One of the coolest (pure math) facts in Conway’s book ONAG is the explicit construction of the algebraic closure $\overline{\mathbb{F}_2}$ of the field with two elements as the set of all ordinal numbers smaller than $(\omega^{\omega})^{\omega}$ equipped with nimber addition and multiplication.

Some time ago we did run a couple of posts on this. In transfinite number hacking we recalled Cantor’s ordinal arithmetic and in Conway’s nim arithmetics we showed that Conway’s simplicity rules for addition and multiplication turns the set of all ordinal numbers into a field of characteristic zero : $\mathbb{On}_2$ (pronounced ‘Onto’).

In the post extending Lenstra’s list we gave Hendrik Lenstra’s effective construction of the mystery elements $\alpha_p$ (for prime numbers $p$) needed to do actual calculations in $\mathbb{On}_2$. We used SAGE to check the values for $p \leq 41$ and solved the conjecture left in Lenstra’s paper Nim multiplication that $(\omega^{\omega^{13}})^{43} = \omega^{\omega^7} + 1$ and determined $\alpha_p$ for $p \leq 67$.


Aaron Siegel has now dramatically extended this and calculated the $\alpha_p$ for all primes $p \leq 181$. He mails :

“thinking about the problem I figured it shouldn’t be too hard to write a dedicated program for it.
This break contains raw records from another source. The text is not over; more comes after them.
theorem bit_of_lt {n : Nat} (h : n < 2) : ∃ bit, n = Bool.toNat bit := by
  match n, h with
  | 0, _ => exact ⟨false, rfl⟩
  | 1, _ => exact ⟨true, rfl⟩

theorem Asks.shape_of {form form' f : Fields} {c : RowCheck} (h : Asks form c f) (hform : form = form') :
    Shape form' f := hform ▸ h.shape

section commands
variable (op : Nat) {f : Fields} {p : List Byte} {mn : String}

theorem exists_is_F0 {i : Instr} (h : Shape ⟨op, 0, 0, 0, 0, 0, 0⟩ f) (hi : i.Is mn (opcodeOnly op) p) :
    ∃ i : Instr, i.Is mn f p :=
  ⟨i, hi.of_fields (fields_eq h.opcode (Nat.lt_one_iff.1 h.a) (Nat.lt_one_iff.1 h.b) (Nat.lt_one_iff.1 h.n)
    (Nat.lt_one_iff.1 h.k) h.zero (Nat.lt_one_iff.1 h.imm))⟩

theorem exists_is_FS (mk : StreamId → Instr) (h : Shape ⟨op, 1, 0, 0, 0, 0, 0⟩ f)
    (hmk : ∀ x, (mk x).Is mn { opcodeOnly op with a := x.code } p) : ∃ i : Instr, i.Is mn f p := by
  obtain ⟨x, ha⟩ := streamCode_of_lt h.a
  exact ⟨mk x, (hmk x).of_fields (fields_eq h.opcode ha (Nat.lt_one_iff.1 h.b) (Nat.lt_one_iff.1 h.n)
    (Nat.lt_one_iff.1 h.k) h.zero (Nat.lt_one_iff.1 h.imm))⟩

theorem exists_is_FQ (mk : SeqId → Instr) (h : Shape ⟨op, 1, 0, 0, 0, 0, 0⟩ f)
    (hmk : ∀ a, (mk a).Is mn { opcodeOnly op with a := a.code } p) : ∃ i : Instr, i.Is mn f p := by
  obtain ⟨a, ha⟩ := seqCode_of_lt h.a
  exact ⟨mk a, (hmk a).of_fields (fields_eq h.opcode ha (Nat.lt_one_iff.1 h.b) (Nat.lt_one_iff.1 h.n)
    (Nat.lt_one_iff.1 h.k) h.zero (Nat.lt_one_iff.1 h.imm))⟩

theorem exists_is_FSB (mk : StreamId → Byte → Instr) (h : Shape ⟨op, 1, 0, 0, 0, 0, 8⟩ f)
    (hmk : ∀ x v, (mk x v).Is mn { opcodeOnly op with a := x.code, imm := v.toNat } p) :
    ∃ i : Instr, i.Is mn f p := by
  obtain ⟨x, ha⟩ := streamCode_of_lt h.a
  have hi : f.imm = (BitVec.ofNat 8 f.imm).toNat := by rw [BitVec.toNat_ofNat, Nat.mod_eq_of_lt h.imm]
  exact ⟨mk x _, (hmk x _).of_fields (fields_eq h.opcode ha (Nat.lt_one_iff.1 h.b) (Nat.lt_one_iff.1 h.n)
    (Nat.lt_one_iff.1 h.k) h.zero hi)⟩

theorem exists_is_FSN (mk : StreamId → Nat → Instr) (h : Shape ⟨op, 1, 0, 6, 0, 0, 0⟩ f)
    (hmk : ∀ x, (mk x f.n).Is mn { opcodeOnly op with a := x.code, n := f.n } p) : ∃ i : Instr, i.Is mn f p := by
  obtain ⟨x, ha⟩ := streamCode_of_lt h.a
  exact ⟨mk x f.n, (hmk x).of_fields (fields_eq h.opcode ha (Nat.lt_one_iff.1 h.b) rfl (Nat.lt_one_iff.1 h.k) h.zero
    (Nat.lt_one_iff.1 h.imm))⟩

theorem exists_is_FSNP (mk : StreamId → Nat → Nat → Instr) (h : Shape ⟨op, 1, 0, 6, 0, 0, 32⟩ f)
    (hmk : ∀ x, (mk x f.n f.imm).Is mn { opcodeOnly op with a := x.code, n := f.n, imm := f.imm } p) :
    ∃ i : Instr, i.Is mn f p := by
  obtain ⟨x, ha⟩ := streamCode_of_lt h.a
  exact ⟨mk x f.n f.imm, (hmk x).of_fields (fields_eq h.opcode ha (Nat.lt_one_iff.1 h.b) rfl (Nat.lt_one_iff.1 h.k)
    h.zero rfl)⟩

theorem exists_is_FQNP (mk : SeqId → Nat → Nat → Instr) (h : Shape ⟨op, 1, 0, 6, 0, 0, 32⟩ f)
    (hmk : ∀ a, (mk a f.n f.imm).Is mn { opcodeOnly op with a := a.code, n := f.n, imm := f.imm } p) :
    ∃ i : Instr, i.Is mn f p := by
  obtain ⟨a, ha⟩ := seqCode_of_lt h.a
  exact ⟨mk a f.n f.imm, (hmk a).of_fields (fields_eq h.opcode ha (Nat.lt_one_iff.1 h.b) rfl (Nat.lt_one_iff.1 h.k)
    h.zero rfl)⟩

theorem exists_is_FSQ (mk : StreamId → SeqId → Instr) (h : Shape ⟨op, 1, 1, 0, 0, 0, 0⟩ f)
    (hmk : ∀ x q, (mk x q).Is mn { opcodeOnly op with a := x.code, b := q.code } p) : ∃ i : Instr, i.Is mn f p := by
  obtain ⟨x, ha⟩ := streamCode_of_lt h.a
  obtain ⟨q, hb⟩ := seqCode_of_lt h.b
  exact ⟨mk x q, (hmk x q).of_fields (fields_eq h.opcode ha hb (Nat.lt_one_iff.1 h.n) (Nat.lt_one_iff.1 h.k) h.zero
    (Nat.lt_one_iff.1 h.imm))⟩

theorem exists_is_FQQ (mk : SeqId → SeqId → Instr) (h : Shape ⟨op, 1, 1, 0, 0, 0, 0⟩ f)
    (hmk : ∀ a b, (mk a b).Is mn { opcodeOnly op with a := a.code, b := b.code } p) : ∃ i : Instr, i.Is mn f p := by
  obtain ⟨a, ha⟩ := seqCode_of_lt h.a
  obtain ⟨b, hb⟩ := seqCode_of_lt h.b
  exact ⟨mk a b, (hmk a b).of_fields (fields_eq h.opcode ha hb (Nat.lt_one_iff.1 h.n) (Nat.lt_one_iff.1 h.k) h.zero
    (Nat.lt_one_iff.1 h.imm))⟩

theorem exists_is_FQ1 (mk : SeqId → Bool → Instr) (h : Shape ⟨op, 1, 0, 0, 0, 0, 1⟩ f)
    (hmk : ∀ a bit, (mk a bit).Is mn { opcodeOnly op with a := a.code, imm := bit.toNat } p) :
    ∃ i : Instr, i.Is mn f p := by
  obtain ⟨a, ha⟩ := seqCode_of_lt h.a
  obtain ⟨bit, hi⟩ := bit_of_lt h.imm
  exact ⟨mk a bit, (hmk a bit).of_fields (fields_eq h.opcode ha (Nat.lt_one_iff.1 h.b) (Nat.lt_one_iff.1 h.n)
    (Nat.lt_one_iff.1 h.k) h.zero hi)⟩

theorem exists_is_FSK (mk : StreamId → BitVec 32 → Fin 8 → Instr) (h : Shape ⟨op, 1, 0, 0, 3, 0, 32⟩ f)
    (hmk : ∀ x idx k, (mk x idx k).Is mn { opcodeOnly op with a := x.code, k := k.val, imm := idx.toNat } p) :
    ∃ i : Instr, i.Is mn f p := by
  obtain ⟨x, ha⟩ := streamCode_of_lt h.a
  have hi : f.imm = (BitVec.ofNat 32 f.imm).toNat := by rw [BitVec.toNat_ofNat, Nat.mod_eq_of_lt h.imm]
  exact ⟨mk x _ ⟨f.k, h.k⟩, (hmk x _ _).of_fields (fields_eq h.opcode ha (Nat.lt_one_iff.1 h.b)
    (Nat.lt_one_iff.1 h.n) rfl h.zero hi)⟩

theorem exists_is_FSL (mk : Nat → Nat → Instr) (h : Shape ⟨op, 0, 0, 0, 0, 0, 16⟩ f) (hc : RowCheck.pair.Holds f)
    (hmk : ∀ short long, wfPair short long = true →
      (mk short long).Is mn { opcodeOnly op with imm := long * 2 ^ 8 + short } p) :
    ∃ i : Instr, i.Is mn f p := by
  have hlt : f.imm / 2 ^ 8 < 2 ^ 8 := Nat.div_lt_of_lt_mul h.imm
  have hi : f.imm = f.imm / 2 ^ 8 % 2 ^ 8 * 2 ^ 8 + f.imm % 2 ^ 8 := by
    rw [Nat.mod_eq_of_lt hlt, Nat.div_add_mod']
  exact ⟨_, (hmk _ _ hc).of_fields (fields_eq h.opcode (Nat.lt_one_iff.1 h.a) (Nat.lt_one_iff.1 h.b)
    (Nat.lt_one_iff.1 h.n) (Nat.lt_one_iff.1 h.k) h.zero hi)⟩

theorem exists_is_FALG (mk : Nat → Instr) (h : Shape ⟨op, 0, 0, 0, 0, 0, 3⟩ f)
    (hmk : ∀ alg, wfAlg alg = true → (mk alg).Is mn { opcodeOnly op with imm := alg } p) :
    ∃ i : Instr, i.Is mn f p :=
  ⟨mk f.imm, (hmk f.imm (wfAlg_iff.2 (Nat.le_of_lt_succ h.imm))).of_fields (fields_eq h.opcode (Nat.lt_one_iff.1 h.a)
    (Nat.lt_one_iff.1 h.b) (Nat.lt_one_iff.1 h.n) (Nat.lt_one_iff.1 h.k) h.zero rfl)⟩

end commands

/-- The fields and payload a row takes are a command's. -/
theorem exists_is_of_takes : ∀ r ∈ opRows, ∀ (f : Fields) (p : List Byte), r.Takes f p →
    ∃ i : Instr, i.Is r.mnemonic f p := by
  simp only [opRows, bsRows, otherRows, List.cons_append, List.nil_append, List.forall_mem_cons]
  refine ⟨?bsNew, ?bsLoad, ?bsPut, ?bsPutf, ?bsPutb, ?bsPutq, ?bsRdb, ?bsPkb, ?bsRd, ?bsPk, ?bsSeek, ?bsAtend,
    ?bsTell, ?bsLen, ?bsDump, ?qClr, ?qAdd1, ?qAddn, ?qAddq, ?qUint, ?qHash, ?qLen, ?hufEnc, ?hufDec, ?recEnc,
    ?recDec, ?drvComp, ?drvDecomp, List.forall_mem_nil _⟩
  case bsNew =>
    exact fun _ _ ⟨h, .inr hp⟩ => exists_is_FS 0x00 .bsNew (h.shape_of (by decide)) fun _ => ⟨rfl, rfl, rfl, hp.symm⟩
  case bsLoad =>
    exact fun _ p ⟨h, _⟩ => exists_is_FS 0x01 (.bsLoad · p) (h.shape_of (by decide))
      fun _ => ⟨rfl, rfl, rfl, rfl⟩
  case bsPut =>
    exact fun _ _ ⟨h, .inr hp⟩ => exists_is_FSB 0x02 .bsPut (h.shape_of (by decide))
      fun _ _ => ⟨rfl, rfl, rfl, hp.symm⟩
  case bsPutf =>
    exact fun _ _ ⟨h, .inr hp⟩ => exists_is_FSB 0x03 .bsPutf (h.shape_of (by decide))
      fun _ _ => ⟨rfl, rfl, rfl, hp.symm⟩
  case bsPutb =>
    exact fun _ _ ⟨h, .inr hp⟩ => exists_is_FSNP 0x04 .bsPutb (h.shape_of (by decide))
      fun _ => ⟨rfl, h.check, rfl, hp.symm⟩
  case bsPutq =>
    exact fun _ _ ⟨h, .inr hp⟩ => exists_is_FSQ 0x05 .bsPutq (h.shape_of (by decide))
      fun _ _ => ⟨rfl, rfl, rfl, hp.symm⟩
  case bsRdb =>
    exact fun _ _ ⟨h, .inr hp⟩ => exists_is_FSN 0x06 .bsRdb (h.shape_of (by decide))
      fun _ => ⟨rfl, h.check, rfl, hp.symm⟩
  case bsPkb =>
    exact fun _ _ ⟨h, .inr hp⟩ => exists_is_FSN 0x07 .bsPkb (h.shape_of (by decide))
      fun _ => ⟨rfl, h.check, rfl, hp.symm⟩
  case bsRd =>
    exact fun _ _ ⟨h, .inr hp⟩ => exists_is_FS 0x08 .bsRd (h.shape_of (by decide)) fun _ => ⟨rfl, rfl, rfl, hp.symm⟩
  case bsPk =>
    exact fun _ _ ⟨h, .inr hp⟩ => exists_is_FS 0x09 .bsPk (h.shape_of (by decide)) fun _ => ⟨rfl, rfl, rfl, hp.symm⟩
  case bsSeek =>
    exact fun _ _ ⟨h, .inr hp⟩ => exists_is_FSK 0x0A .bsSeek (h.shape_of (by decide))
      fun _ _ _ => ⟨rfl, rfl, rfl, hp.symm⟩
  case bsAtend =>
    exact fun _ _ ⟨h, .inr hp⟩ => exists_is_FS 0x0B .bsAtend (h.shape_of (by decide))
      fun _ => ⟨rfl, rfl, rfl, hp.symm⟩
  case bsTell =>
    exact fun _ _ ⟨h, .inr hp⟩ => exists_is_FS 0x0C .bsTell (h.shape_of (by decide)) fun _ => ⟨rfl, rfl, rfl, hp.symm⟩
  case bsLen =>
    exact fun _ _ ⟨h, .inr hp⟩ => exists_is_FS 0x0D .bsLen (h.shape_of (by decide)) fun _ => ⟨rfl, rfl, rfl, hp.symm⟩
  case bsDump =>
    exact fun _ _ ⟨h, .inr hp⟩ => exists_is_FS 0x0E .bsDump (h.shape_of (by decide)) fun _ => ⟨rfl, rfl, rfl, hp.symm⟩
  case qClr =>
    exact fun _ _ ⟨h, .inr hp⟩ => exists_is_FQ 0x10 .qClr (h.shape_of (by decide)) fun _ => ⟨rfl, rfl, rfl, hp.symm⟩
  case qAdd1 =>
    exact fun _ _ ⟨h, .inr hp⟩ => exists_is_FQ1 0x11 .qAdd1 (h.shape_of (by decide))
      fun _ _ => ⟨rfl, rfl, rfl, hp.symm⟩
  case qAddn =>
    exact fun _ _ ⟨h, .inr hp⟩ => exists_is_FQNP 0x12 .qAddn (h.shape_of (by decide))
      fun _ => ⟨rfl, h.check, rfl, hp.symm⟩
  case qAddq =>
    exact fun _ _ ⟨h, .inr hp⟩ => exists_is_FQQ 0x13 .qAddq (h.shape_of (by decide))
      fun _ _ => ⟨rfl, rfl, rfl, hp.symm⟩
  case qUint =>
    exact fun _ _ ⟨h, .inr hp⟩ => exists_is_FQ 0x14 .qUint (h.shape_of (by decide)) fun _ => ⟨rfl, rfl, rfl, hp.symm⟩
  case qHash =>
    exact fun _ _ ⟨h, .inr hp⟩ => exists_is_FQ 0x15 .qHash (h.shape_of (by decide)) fun _ => ⟨rfl, rfl, rfl, hp.symm⟩
  case qLen =>
    exact fun _ _ ⟨h, .inr hp⟩ => exists_is_FQ 0x16 .qLen (h.shape_of (by decide)) fun _ => ⟨rfl, rfl, rfl, hp.symm⟩
  case hufEnc =>
    exact fun _ _ ⟨h, .inr hp⟩ => exists_is_F0 0x20 (i := .hufEnc) (h.shape_of (by decide)) ⟨rfl, rfl, rfl, hp.symm⟩
  case hufDec =>
    exact fun _ _ ⟨h, .inr hp⟩ => exists_is_F0 0x21 (i := .hufDec) (h.shape_of (by decide)) ⟨rfl, rfl, rfl, hp.symm⟩
  case recEnc =>
    exact fun _ _ ⟨h, .inr hp⟩ => exists_is_FSL 0x22 .recEnc (h.shape_of (by decide)) h.check
      fun _ _ hw => ⟨rfl, hw, rfl, hp.symm⟩
  case recDec =>
    exact fun _ _ ⟨h, .inr hp⟩ => exists_is_FSL 0x23 .recDec (h.shape_of (by decide)) h.check
      fun _ _ hw => ⟨rfl, hw, rfl, hp.symm⟩
  case drvComp =>
    exact fun _ p ⟨h, _⟩ => exists_is_FALG 0x30 (.drvComp · p) (h.shape_of (by decide))
      fun _ hw => ⟨rfl, hw, rfl, rfl⟩
  case drvDecomp =>
    exact fun _ p ⟨h, _⟩ => exists_is_FALG 0x31 (.drvDecomp · p) (h.shape_of (by decide))
      fun _ hw => ⟨rfl, hw, rfl, rfl⟩

/-! ### The statements about the decoder and the table -/

/-- A command that decodes is a row's command. -/
theorem is_of_decode {c : Command} {i : Instr} (h : decode c = .ok i) :
    ∃ r ∈ opRows, r.Takes (fieldsOf c.word) c.payload ∧ i.Is r.mnemonic (fieldsOf c.word) c.payload := by
  obtain ⟨hz, h⟩ := decode_ok.1 h
  obtain ⟨-, -, -, -, hk, -, hi⟩ := fieldsOf_fit c.word
  obtain ⟨r, hr, htakes⟩ := takes_of_decodeFields hz hk hi h
  obtain ⟨j, hj⟩ := exists_is_of_takes r hr _ _ htakes
  have hij : j = i := Except.ok.inj (hj.decodes.symm.trans h)
  exact ⟨r, hr, htakes, hij ▸ hj⟩

/-- Settles O2: the fields and the payload are the command's, and a word is made of its fields. -/
theorem decodeThenEncodeIsIdentity : Obligations.DecodeThenEncodeIsIdentity := by
  intro c i h
  obtain ⟨r, -, -, -, hwf, hfields, hpayload⟩ := is_of_decode h
  exact ⟨hwf, by rw [encode, hfields, hpayload, wordOf_fieldsOf]⟩
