-- ==== Sys2Proof/Machine/State.lean ====
section
/-! DEFINITION. The state of the platform: the registers of every block instance (spec/10_state.md), the
buffer memory they share (spec/20_memory.md), the parameters (spec/00_scope.md R12, R13), and the
model's own schedule, read data and draw counter. -/

namespace Sys2Proof.Machine

/-- The completion codes of R330. -/
inductive ErrCode where
  /-- Code 0, `NONE`. -/
  | none
  /-- Code 1, `ILLEGAL_CMD`. -/
  | illegalCmd
  /-- Code 2, `RANGE`. -/
  | range
  /-- Code 3, `OVERLAP`. -/
  | overlap
  /-- Code 4, `CAPACITY`. -/
  | capacity
  /-- Code 5, `SIZE_UNDER`. -/
  | sizeUnder
  /-- Code 6, `SIZE_OVER`. -/
  | sizeOver
deriving DecidableEq, Repr

/-- Buffer memory: (address, byte) pairs, addresses strictly rising, no pair equal to what an unlisted
address reads as (`Memory.Wf`, Sys2Proof/Machine/Memory.lean). -/
abbrev Memory := List Host.Cell

/-- One block instance (R30, R49): its register file, and the latched command of R46. The pending flag
is `STATUS.BUSY`, stored in `status` only. `PRNG_STATE` has bit 31 hard-wired to 0 (R44), so 31 bits are
stored. -/
structure Block where
  regBase : Nat
  cmd : Word
  status : Word
  src : Word
  srcLen : Word
  dst : Word
  dstLen : Word
  key : Word
  arg : Word
  result : Word
  outLen : Word
  prng : BitVec 31
  pending : Option Word
deriving DecidableEq, Repr

/-- The register file right after reset (R370). -/
def Block.reset (regBase : Nat) : Block :=
  { regBase := regBase
    cmd := 0, status := 0, src := 0, srcLen := 0, dst := 0, dstLen := 0, key := 0, arg := 0
    result := 0, outLen := 0, prng := 1, pending := none }

/-- The platform. `blk` is the instance in focus, the one a command's meaning acts on, and `peers` the
others (log 13). `script`, `rdata` and `draws` are the model's own: the moves still to be made (log 3),
the value the last host read returned (log 5), and how many free values have been drawn (log 6). -/
structure State where
  blk : Block
  peers : List Block
  mem : Memory
  memSize : Nat
  encMode : EncMode
  script : List Move
  rdata : Word
  draws : Nat
deriving DecidableEq, Repr

/-- The platform right after the reset of every instance (R344, R370), with the given parameters, and
buffer memory with nothing listed (log 2). -/
def State.resetWith (p : Config.Params) : State :=
  { blk := Block.reset p.regBase
    peers := p.peerBases.map Block.reset
    mem := []
    memSize := p.memSize
    encMode := p.encMode
    script := []
    rdata := 0
    draws := 0 }

/-- The machine right after reset (R370), with the parameter values of log 1. -/
def State.reset : State :=
  State.resetWith Config.Params.default

/-- Why a step stops with a fault. -/
inductive Fault where
  /-- Raised by a host store or load of a byte in an operand range of a pending command (R88, R375,
  item I6). Safe: the spec asks for this stop. -/
  | inFlightAccess
  /-- Raised by a host write of `CMD` whose command's ranges meet those of a command pending on another
  instance, where either writes (R89, R384, item I7). Safe: the spec asks for this stop. -/
  | instanceConflict
  /-- Raised by a host store or load at an address not below `MEM_SIZE` (R70). Safe: no such byte exists,
  log 11. -/
  | noSuchByte
deriving DecidableEq, Repr

/-- Why a step has no meaning. -/
inductive Refusal where
  /-- Raised by an arm of `exec` that has no meaning yet; there is none. Safe. -/
  | notModelled (mnemonic : String)
  /-- Raised by a host register access that is not one aligned 32-bit word (R74, item I4). Safe: the spec
  asks for it. -/
  | unsupportedAccess
  /-- Raised by a move that names a host address in no register window, or an instance that does not
  exist (R71, R80). Safe: the access is not to this hardware, log 9. -/
  | noSuchWindow
deriving DecidableEq, Repr

/-- What a step of this machine answers. -/
abbrev Result := Host.Outcome State Fault Refusal

end Sys2Proof.Machine
end

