-- ==== Sys2Proof/Machine/Platform.lean ====
section
/-! DEFINITION. What the host and the platform do to the machine between two steps of a block: register
accesses (spec/10_state.md, spec/40_command.md R140, R141, R149), accesses to buffer memory
(spec/20_memory.md R88), and the reset of an instance (spec/70_reset_and_hazards.md R370 to R372). -/

namespace Sys2Proof.Machine

/-- The first of some instances that a test picks, with the instance `b` put in its place. -/
def swapOut (pick : Block → Bool) (b : Block) : List Block → Option (Block × List Block)
  | [] => none
  | p :: ps =>
    if pick p then some (p, b :: ps)
    else (swapOut pick b ps).map (fun r => (r.1, p :: r.2))

/-- The instance that a test picks comes into focus (log 13): the one in focus if the test picks it,
else the first of the others, with which it changes places. Instances keep their `REG_BASE`. -/
def State.focus (s : State) (pick : Block → Bool) : Option State :=
  if pick s.blk then some s
  else (swapOut pick s.blk s.peers).map (fun r => { s with blk := r.1, peers := r.2 })

/-- The instance whose `REG_BASE` is `base` (R344). -/
def Block.isAt (base : Nat) (b : Block) : Bool :=
  b.regBase == base

/-- A host address is in the instance's register window (R71). -/
def Block.owns (addr : Nat) (b : Block) : Bool :=
  decide (b.regBase ≤ addr) && decide (addr < b.regBase + Config.regSpan)

/-- A command pending on the instance in focus may not meet one pending on another instance where either
writes (R89). -/
def State.conflict (s : State) : Bool :=
  s.peers.any (fun p => rangesConflict s.blk.pendingRanges p.pendingRanges)

/-- The host writes `w` to `CMD` of the instance in focus while it is idle (R34, R140). A model faults the
second acceptance on ranges that meet (R89, R384). -/
def State.writeCmd (s : State) (w : Word) : Result :=
  let t := { s with blk := s.blk.accept w }
  if t.conflict then .fault .instanceConflict else .next t

/-- The host writes a register of the instance in focus. While it is busy every write is ignored
(R141). -/
def State.hostWrite (s : State) (r : Option RegName) (v : Word) : Result :=
  if s.blk.busy then .next s
  else if r = some .cmd then s.writeCmd v
  else .next { s with blk := s.blk.writeRegister v r }

/-- What the host reads while the instance is busy in the registers whose value is then unspecified
(R149, item I3): a free value, with bit 31 of `PRNG_STATE` still 0. `none` for every other register. -/
def unspecifiedRead (k : Nat) : Option RegName → Option Word
  | some .result => some (Config.freeWord k)
  | some .outLen => some (Config.freeWord k)
  | some .prngState => some (Config.freeWord k &&& 0x7FFFFFFF#32)
  | some .cmd => none
  | some .status => none
  | some .src => none
  | some .srcLen => none
  | some .dst => none
  | some .dstLen => none
  | some .key => none
  | some .arg => none
  | none => none

/-- The host reads a register of the instance in focus (R149); the value goes to `rdata`. -/
def State.hostRead (s : State) (r : Option RegName) : State :=
  match s.blk.busy, unspecifiedRead s.draws r with
  | true, some v => { s with rdata := v, draws := s.draws + 1 }
  | _, _ => { s with rdata := s.blk.readRegister r }

/-- A register access is supported when it is one aligned 32-bit word (R74). -/
def accessSupported (base addr width : Nat) : Bool :=
  width == 4 && (addr - base) % 4 == 0

/-- The host's register write at a host address (R74, R100). -/
def State.writeAt (s : State) (addr width : Nat) (v : Word) : Result :=
  match s.focus (Block.owns addr) with
  | none => .refused .noSuchWindow
  | some t =>
    if accessSupported t.blk.regBase addr width then t.hostWrite (registerAt (addr - t.blk.regBase)) v
    else .refused .unsupportedAccess

/-- The host's register read at a host address (R74, R100). -/
def State.readAt (s : State) (addr width : Nat) : Result :=
  match s.focus (Block.owns addr) with
  | none => .refused .noSuchWindow
  | some t =>
    if accessSupported t.blk.regBase addr width then .next (t.hostRead (registerAt (addr - t.blk.regBase)))
    else .refused .unsupportedAccess

/-- Some instance has a pending command with an operand range that holds the byte at `a` (R88). -/
def State.inFlight (s : State) (a : Nat) : Bool :=
  (s.blk :: s.peers).any (fun b => b.pendingRanges.any (fun r => r.covers a))

/-- Why the host may not access the `n` bytes of buffer memory from `a` on: a byte does not exist (R70),
or a byte is in flight (R88, R375). -/
def State.memoryStop (s : State) (a n : Nat) : Option Fault :=
  if (List.range n).any (fun i => decide (s.memSize ≤ a + i)) then some .noSuchByte
  else if (List.range n).any (fun i => s.inFlight (a + i)) then some .inFlightAccess
  else none

/-- `MEMW` (R114): the host stores bytes. A store that stops changes nothing. -/
def State.hostStore (s : State) (a : Nat) (bytes : List Byte) : Result :=
  match s.memoryStop a bytes.length with
  | some f => .fault f
  | none => .next (s.storeBytes a bytes)

/-- The host loads one byte, which goes to `rdata`. -/
def State.hostLoad (s : State) (a : Nat) : Result :=
  match s.memoryStop a 1 with
  | some f => .fault f
  | none => .next { s with rdata := zext32 (s.mem.read a) }

/-- R371: every byte of a write range of the discarded command takes a free value. -/
def State.discardRange (s : State) (r : OperandRange) : State :=
  if r.written then
    { s with mem := s.mem.havoc r.addr r.len s.memSize s.draws, draws := s.draws + r.len }
  else s

/-- The instance in focus is reset (R370): its registers take their reset values, a pending command is
discarded (R371), and the rest of buffer memory keeps its bytes (R372). -/
def State.resetFocus (s : State) : State :=
  let t := s.blk.pendingRanges.foldl State.discardRange s
  { t with blk := Block.reset s.blk.regBase }

/-- The platform resets the instance at `base`. -/
def State.resetAt (s : State) (base : Nat) : Result :=
  match s.focus (Block.isAt base) with
  | none => .refused .noSuchWindow
  | some t => .next t.resetFocus

end Sys2Proof.Machine
end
So I threw together some Java code and… pushed the table up to p = 181! You can see the results below. Q(f(p)), excess, and alpha_p are all as defined by Lenstra. The “t(sec)” column is the number of seconds the calculation took, on my 3.4GHz iMac. The most difficult case, by far, was p = 167, which took about five days.

I’m including results for all p < 300, except for p = 191, 229, 263, and 283. p = 263 and 283 are omitted because they involve computations in truly enormous finite fields (exponent 102180 for p = 263, and 237820 for p = 283). I'm confident that if I let my computer grind away at them for long enough, we'd get an answer... but it would take several months of CPU time at least. p = 191 and 229 are more troubling cases. Consider p = 191: it's the first prime p such that p-1 has a factor with excess > 1. (190 = 2 x 5 x 19, and alpha_19 has excess 4.) This seems to have a significant effect on the excess of alpha_191. I’ve tried it for every excess up to m = 274, and for all powers of 2 up to m = 2^32. No luck.”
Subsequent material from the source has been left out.